▸ Collected data:
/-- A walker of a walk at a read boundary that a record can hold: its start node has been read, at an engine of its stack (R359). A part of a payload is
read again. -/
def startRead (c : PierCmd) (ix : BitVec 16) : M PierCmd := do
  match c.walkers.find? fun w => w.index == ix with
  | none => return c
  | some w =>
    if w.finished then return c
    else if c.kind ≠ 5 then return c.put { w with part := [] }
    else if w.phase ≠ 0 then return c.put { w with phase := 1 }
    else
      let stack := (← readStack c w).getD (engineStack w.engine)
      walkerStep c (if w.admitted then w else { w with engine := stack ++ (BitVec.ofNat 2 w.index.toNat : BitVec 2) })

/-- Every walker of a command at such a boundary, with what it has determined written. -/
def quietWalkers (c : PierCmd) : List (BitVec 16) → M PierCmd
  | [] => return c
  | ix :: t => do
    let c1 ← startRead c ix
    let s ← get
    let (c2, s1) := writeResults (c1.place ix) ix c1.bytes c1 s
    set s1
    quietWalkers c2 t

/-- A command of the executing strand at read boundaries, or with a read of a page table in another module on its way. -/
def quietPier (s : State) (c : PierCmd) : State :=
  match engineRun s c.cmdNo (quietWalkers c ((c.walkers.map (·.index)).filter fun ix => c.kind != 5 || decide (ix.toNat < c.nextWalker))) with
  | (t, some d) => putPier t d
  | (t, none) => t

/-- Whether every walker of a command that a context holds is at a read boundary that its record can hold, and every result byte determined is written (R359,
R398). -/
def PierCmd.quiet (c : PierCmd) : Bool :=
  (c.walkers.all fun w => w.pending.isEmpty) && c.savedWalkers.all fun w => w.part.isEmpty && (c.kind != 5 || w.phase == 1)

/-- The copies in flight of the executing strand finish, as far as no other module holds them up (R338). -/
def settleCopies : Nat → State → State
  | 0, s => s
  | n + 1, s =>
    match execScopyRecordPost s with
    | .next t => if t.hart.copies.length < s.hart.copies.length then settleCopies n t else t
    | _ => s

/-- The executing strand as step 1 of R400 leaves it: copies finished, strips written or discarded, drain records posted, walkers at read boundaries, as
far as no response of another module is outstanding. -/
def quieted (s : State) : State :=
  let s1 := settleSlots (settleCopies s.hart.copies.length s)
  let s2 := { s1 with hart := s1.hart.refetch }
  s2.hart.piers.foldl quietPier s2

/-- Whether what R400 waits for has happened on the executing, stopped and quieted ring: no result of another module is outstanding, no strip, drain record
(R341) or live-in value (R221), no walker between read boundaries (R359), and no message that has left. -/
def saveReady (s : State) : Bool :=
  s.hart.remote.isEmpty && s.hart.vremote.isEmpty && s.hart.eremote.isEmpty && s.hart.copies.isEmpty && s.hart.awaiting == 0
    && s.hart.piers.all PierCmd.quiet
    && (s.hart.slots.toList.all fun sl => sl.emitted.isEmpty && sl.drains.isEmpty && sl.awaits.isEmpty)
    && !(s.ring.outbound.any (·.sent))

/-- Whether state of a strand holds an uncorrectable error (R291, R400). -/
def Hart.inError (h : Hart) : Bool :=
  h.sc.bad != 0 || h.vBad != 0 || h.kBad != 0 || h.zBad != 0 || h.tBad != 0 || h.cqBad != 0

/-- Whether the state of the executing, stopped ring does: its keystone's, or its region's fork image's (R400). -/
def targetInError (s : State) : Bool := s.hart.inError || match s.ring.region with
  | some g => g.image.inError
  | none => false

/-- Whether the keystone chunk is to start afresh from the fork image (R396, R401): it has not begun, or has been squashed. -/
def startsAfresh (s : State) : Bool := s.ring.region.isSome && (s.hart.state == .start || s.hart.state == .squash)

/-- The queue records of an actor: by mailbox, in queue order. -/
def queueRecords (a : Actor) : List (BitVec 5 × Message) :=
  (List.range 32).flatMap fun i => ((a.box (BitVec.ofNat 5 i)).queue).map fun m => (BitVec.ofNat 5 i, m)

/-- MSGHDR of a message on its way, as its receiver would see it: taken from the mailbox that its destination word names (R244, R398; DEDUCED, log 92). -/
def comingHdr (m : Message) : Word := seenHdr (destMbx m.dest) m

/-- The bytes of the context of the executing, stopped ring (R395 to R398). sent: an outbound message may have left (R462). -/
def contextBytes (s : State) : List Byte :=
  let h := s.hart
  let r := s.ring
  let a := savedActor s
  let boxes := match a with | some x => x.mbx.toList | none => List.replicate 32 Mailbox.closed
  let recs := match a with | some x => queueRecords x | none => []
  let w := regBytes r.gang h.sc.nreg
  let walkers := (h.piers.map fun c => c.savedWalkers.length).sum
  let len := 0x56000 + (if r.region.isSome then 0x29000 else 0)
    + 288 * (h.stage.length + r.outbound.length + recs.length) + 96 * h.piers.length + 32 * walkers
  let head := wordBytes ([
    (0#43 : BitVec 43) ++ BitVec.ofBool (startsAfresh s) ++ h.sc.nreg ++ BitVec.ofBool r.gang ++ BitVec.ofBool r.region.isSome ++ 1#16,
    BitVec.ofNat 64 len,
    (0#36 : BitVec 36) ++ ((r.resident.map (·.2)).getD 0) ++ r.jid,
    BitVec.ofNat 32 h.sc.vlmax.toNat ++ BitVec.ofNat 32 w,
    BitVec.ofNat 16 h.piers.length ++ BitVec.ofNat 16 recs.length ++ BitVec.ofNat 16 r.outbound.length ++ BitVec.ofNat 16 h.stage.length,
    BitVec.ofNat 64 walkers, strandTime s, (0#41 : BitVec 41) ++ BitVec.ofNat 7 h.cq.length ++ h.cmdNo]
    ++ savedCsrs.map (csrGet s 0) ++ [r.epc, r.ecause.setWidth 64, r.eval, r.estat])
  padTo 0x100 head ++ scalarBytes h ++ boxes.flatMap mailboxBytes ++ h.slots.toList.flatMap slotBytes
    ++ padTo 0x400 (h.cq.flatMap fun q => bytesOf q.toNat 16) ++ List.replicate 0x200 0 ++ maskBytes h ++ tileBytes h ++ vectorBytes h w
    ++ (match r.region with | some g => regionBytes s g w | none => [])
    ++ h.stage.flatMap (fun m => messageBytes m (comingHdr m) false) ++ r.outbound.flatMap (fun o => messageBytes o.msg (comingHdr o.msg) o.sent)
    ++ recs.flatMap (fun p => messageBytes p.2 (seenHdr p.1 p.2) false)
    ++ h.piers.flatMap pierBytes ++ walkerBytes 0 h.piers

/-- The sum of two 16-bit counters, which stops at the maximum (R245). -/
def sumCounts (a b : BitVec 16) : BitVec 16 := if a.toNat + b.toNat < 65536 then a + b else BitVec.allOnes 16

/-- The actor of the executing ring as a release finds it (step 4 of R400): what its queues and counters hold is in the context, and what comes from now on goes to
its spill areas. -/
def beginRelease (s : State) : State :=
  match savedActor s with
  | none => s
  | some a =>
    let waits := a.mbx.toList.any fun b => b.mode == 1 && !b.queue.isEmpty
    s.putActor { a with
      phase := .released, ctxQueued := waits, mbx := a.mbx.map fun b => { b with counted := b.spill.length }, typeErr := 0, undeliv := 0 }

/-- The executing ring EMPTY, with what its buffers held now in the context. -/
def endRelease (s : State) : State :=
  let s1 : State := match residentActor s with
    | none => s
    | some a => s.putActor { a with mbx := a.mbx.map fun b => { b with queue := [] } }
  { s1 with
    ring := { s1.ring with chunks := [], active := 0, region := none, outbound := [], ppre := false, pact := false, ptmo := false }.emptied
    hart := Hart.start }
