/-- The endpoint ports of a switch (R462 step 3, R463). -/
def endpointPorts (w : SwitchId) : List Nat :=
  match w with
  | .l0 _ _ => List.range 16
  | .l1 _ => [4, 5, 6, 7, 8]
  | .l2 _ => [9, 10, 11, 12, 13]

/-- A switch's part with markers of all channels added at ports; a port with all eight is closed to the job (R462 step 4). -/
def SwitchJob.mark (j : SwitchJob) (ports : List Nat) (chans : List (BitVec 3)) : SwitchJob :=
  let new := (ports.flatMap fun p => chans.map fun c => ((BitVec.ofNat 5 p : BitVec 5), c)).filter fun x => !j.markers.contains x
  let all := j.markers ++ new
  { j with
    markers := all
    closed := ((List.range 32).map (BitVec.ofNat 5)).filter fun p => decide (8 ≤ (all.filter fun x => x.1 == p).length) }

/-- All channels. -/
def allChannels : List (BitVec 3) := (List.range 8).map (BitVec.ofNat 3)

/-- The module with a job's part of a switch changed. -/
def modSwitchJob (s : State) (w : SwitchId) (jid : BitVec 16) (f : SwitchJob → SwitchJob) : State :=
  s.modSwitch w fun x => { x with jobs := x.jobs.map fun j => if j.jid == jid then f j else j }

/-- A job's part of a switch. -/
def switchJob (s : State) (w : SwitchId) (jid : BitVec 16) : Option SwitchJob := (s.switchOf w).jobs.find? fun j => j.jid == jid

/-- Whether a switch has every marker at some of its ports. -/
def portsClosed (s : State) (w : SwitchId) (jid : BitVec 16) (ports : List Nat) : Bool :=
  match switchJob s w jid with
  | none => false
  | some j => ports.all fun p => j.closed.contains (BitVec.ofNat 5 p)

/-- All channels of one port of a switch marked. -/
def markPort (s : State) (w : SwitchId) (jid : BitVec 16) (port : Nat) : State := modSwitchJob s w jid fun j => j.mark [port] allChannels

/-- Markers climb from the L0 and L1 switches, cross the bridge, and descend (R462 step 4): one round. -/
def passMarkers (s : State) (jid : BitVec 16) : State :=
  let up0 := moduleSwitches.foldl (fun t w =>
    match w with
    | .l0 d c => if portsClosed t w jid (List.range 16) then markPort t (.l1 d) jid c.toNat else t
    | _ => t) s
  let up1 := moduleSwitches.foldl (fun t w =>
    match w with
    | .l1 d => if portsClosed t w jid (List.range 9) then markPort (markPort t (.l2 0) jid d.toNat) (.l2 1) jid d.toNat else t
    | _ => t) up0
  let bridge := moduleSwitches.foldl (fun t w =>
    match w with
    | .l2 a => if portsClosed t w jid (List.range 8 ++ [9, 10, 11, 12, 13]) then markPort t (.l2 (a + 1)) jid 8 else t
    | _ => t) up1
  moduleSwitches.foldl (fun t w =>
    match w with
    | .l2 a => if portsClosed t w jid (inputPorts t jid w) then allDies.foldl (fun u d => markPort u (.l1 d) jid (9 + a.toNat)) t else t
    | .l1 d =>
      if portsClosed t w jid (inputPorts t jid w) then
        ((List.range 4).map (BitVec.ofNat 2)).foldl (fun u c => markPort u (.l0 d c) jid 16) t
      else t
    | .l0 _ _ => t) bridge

▸ TASK DESCRIPTION: Could you restate, word for word, the lines above from the one with "g => g.image.inError" to the one with "log 92). -/", both included?

▸ WRITTEN REPLY:
  | some g => g.image.inError
  | none => false

/-- Whether the keystone chunk is to start afresh from the fork image (R396, R401): it has not begun, or has been squashed. -/
def startsAfresh (s : State) : Bool := s.ring.region.isSome && (s.hart.state == .start || s.hart.state == .squash)

/-- The queue records of an actor: by mailbox, in queue order. -/
def queueRecords (a : Actor) : List (BitVec 5 × Message) :=
  (List.range 32).flatMap fun i => ((a.box (BitVec.ofNat 5 i)).queue).map fun m => (BitVec.ofNat 5 i, m)

/-- MSGHDR of a message on its way, as its receiver would see it: taken from the mailbox that its destination word names (R244, R398; DEDUCED, log 92). -/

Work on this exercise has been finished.